In the case where a swap cannot be used to evict an entry from the directory cache, the WayPoint controller must traverse the linked list of overflow entries, find or allocate a free record and descriptor, and fill the evicted entry into those
lines resident in memory. An example of when a swap would not occur is when a line is accessed for the first time at the directory, and thus needs to fill into the directory cache, but all directory entries in the set that the access maps to are valid. Under these conditions, an eviction is necessary and there is no swap candidate.
Note that entries in the directory cache that are in a transient state are not allowed to be evicted. An example of a transient state is an entry that is stalled waiting to collect invalidation requests while transitioning from the shared state to modified or exclusive state. The eviction can stall while the controller waits for responses to return. When the responses are collected, the target of the eviction is moved into a non-transient state. If transient requests were allowed to be evicted to the overflow directory, thrashing could occur.
When an allocation in the overflow directory is required, the free list register is checked. If it is non-NULL, the head of the free list is swapped with its next pointer, and the allocated line is linked into the overflow list as a descriptor or into a descriptor as a newWayPoint record. Deallocation of a cleared descriptor or record is performed by setting the next pointer of the free block to the value in free list and then overwriting free list with the address of the free block. Note that operations performed to the free list are LIFO to increase the probability of a cache hit when the list is accessed. Since the values in lines in the free list are irrelevant, write-to-own semantics at the L3 forWayPoint could also reduce the latency of accessing lines in the free list by avoiding unnecessary off-chip memory accesses.

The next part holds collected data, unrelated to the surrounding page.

-- ==== Sys2Proof/Machine/Stimulus.lean ====
section
/-! DEFINITION. The stimulus lines of 30_encoding.md R60, as data (their spelling carries no
meaning, decision D17): the five operations, the pseudo-operations FEEDS, FRAME and BADFRAME with
their expansions, and the words they stand for. -/

namespace Sys2Proof.Machine.Stimulus

/-- One line. Byte operands are the numbers as written, `0x` hex or decimal (30_encoding.md R60). -/
inductive Line where
  | idle
  | feed (b : Nat)
  | sil
  | silfeed (b : Nat)
  | reset
  | feeds (bs : List Nat)
  | frame (p2 p3 p4 p5 p6 p7 p8 : Nat)
  | badframe (p2 p3 p4 p5 p6 p7 p8 c : Nat)
  deriving DecidableEq, Repr

/-- A byte operand is 0 to 255 (30_encoding.md R60). -/
def byteOk (n : Nat) : Bool := decide (n ≤ 255)

/-- The operands a line is written with. -/
def Line.operands : Line → List Nat
  | .idle => []
  | .feed b => [b]
  | .sil => []
  | .silfeed b => [b]
  | .reset => []
  | .feeds bs => bs
  | .frame p2 p3 p4 p5 p6 p7 p8 => [p2, p3, p4, p5, p6, p7, p8]
  | .badframe p2 p3 p4 p5 p6 p7 p8 c => [p2, p3, p4, p5, p6, p7, p8, c]

/-- Every operand is a byte, and FEEDS names at least one (30_encoding.md R60). -/
def Line.wellFormed (l : Line) : Bool :=
  l.operands.all byteOk && (match l with | .feeds bs => !bs.isEmpty | _ => true)

/-- The payload that seven operands stand for. -/
def payloadOf (p2 p3 p4 p5 p6 p7 p8 : Nat) : Payload :=
  ⟨BitVec.ofNat 8 p2, BitVec.ofNat 8 p3, BitVec.ofNat 8 p4, BitVec.ofNat 8 p5, BitVec.ofNat 8 p6,
    BitVec.ofNat 8 p7, BitVec.ofNat 8 p8⟩

/-- The operations a well-formed line stands for (30_encoding.md R60). -/
def Line.ops : Line → List Instr
  | .idle => [.idle]
  | .feed b => [.feed (BitVec.ofNat 8 b)]
  | .sil => [.sil]
  | .silfeed b => [.silfeed (BitVec.ofNat 8 b)]
  | .reset => [.reset]
  | .feeds bs => Machine.feeds (bs.map (BitVec.ofNat 8))
  | .frame p2 p3 p4 p5 p6 p7 p8 =>
    let p := payloadOf p2 p3 p4 p5 p6 p7 p8
    Machine.feeds (frameBytes p p.checksum)
  | .badframe p2 p3 p4 p5 p6 p7 p8 c =>
    Machine.feeds (frameBytes (payloadOf p2 p3 p4 p5 p6 p7 p8) (BitVec.ofNat 8 c))

/-- A list of lines as operations; none where a line is not well formed. -/
def expand : List Line → Option (List Instr)
  | [] => some []
  | l :: rest => if l.wellFormed then (expand rest).map (l.ops ++ ·) else none

/-- A list of lines as operation words (30_encoding.md R48, R60). -/
def assemble (ls : List Line) : Option (List OpWord) := (expand ls).map (·.map encode)

end Sys2Proof.Machine.Stimulus
end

If the free list pointer is NULL, a new line is allocated by incrementing the top of heap register to generate an address that maps into the address region cached by the cache bank associated with the directory. The heap is only used to allocate lines since allocated lines are either used by the overflow directory or
the lines are in the free list. We allocate the maximum space required for all possible entries expected, i.e., there will never be an out-of-memory condition. It is possible to handle out-of-memory conditions by invalidating current overflow entries, but for simplicity we do not investigate such measures in this dissertation. Fragmentation may also be possible in overflow lists if a large number of records are allocated and then freed, but not cleared and deallocated. Compaction could be performed periodically to address this issue, but fragmentation was not found to be an issue in our implementation.
7.3
Summary and Discussion
In the design, implementation, and evaluation of WayPoint, we observe poten- tial bottlenecks and optimization opportunities to be addressed in future work. Ordering of overflow entries in the overflow directory, replacement policy for the directory cache, and the extra time required to determine if a directory cache miss is an overflow directory hit are potential bottlenecks. While added overhead due to ordering of overflow lists and traversals for determining residency in the overflow list would appear to be performance-limiting, they were not found to be a first-order concern in our initial implementation. LRU replacement in the directory cache was also suitable for WayPoint; however, we found it to be a poor choice for a fixed directory without WayPoint due to the filtration effect of lower-level caches with regard to directory cache criticality information.
7.3.1
Optimizations
The length of overflow lists could be reduced by increasing the number of lists in the WayPoint design. Such a technique trades off additional area to implement more head pointer registers for faster searches due to reduced list length. A second
potential mechanism is a counting Bloom filter [101] that uses hashes of directory entry addresses to increment counters when an entry is inserted into the overflow list. Finally, the order of entries in the lists could be modified dynamically to put frequently accessed entries near the beginning of the list to reduce traversal time. Incomplete knowledge of memory access patterns limits the performance of di- rectory cache replacement policies. Propagating LRU status from low-level caches to the directory using a side channel could mitigate the problem of LRU invali- dating directory cache entries that are often accessed by first-level caches but are seldom accessed at the directory. However, WayPoint already deals with such cases by avoiding invalidation, and insteadWayPoint uses overflow lists making replacement policy much less of a concern.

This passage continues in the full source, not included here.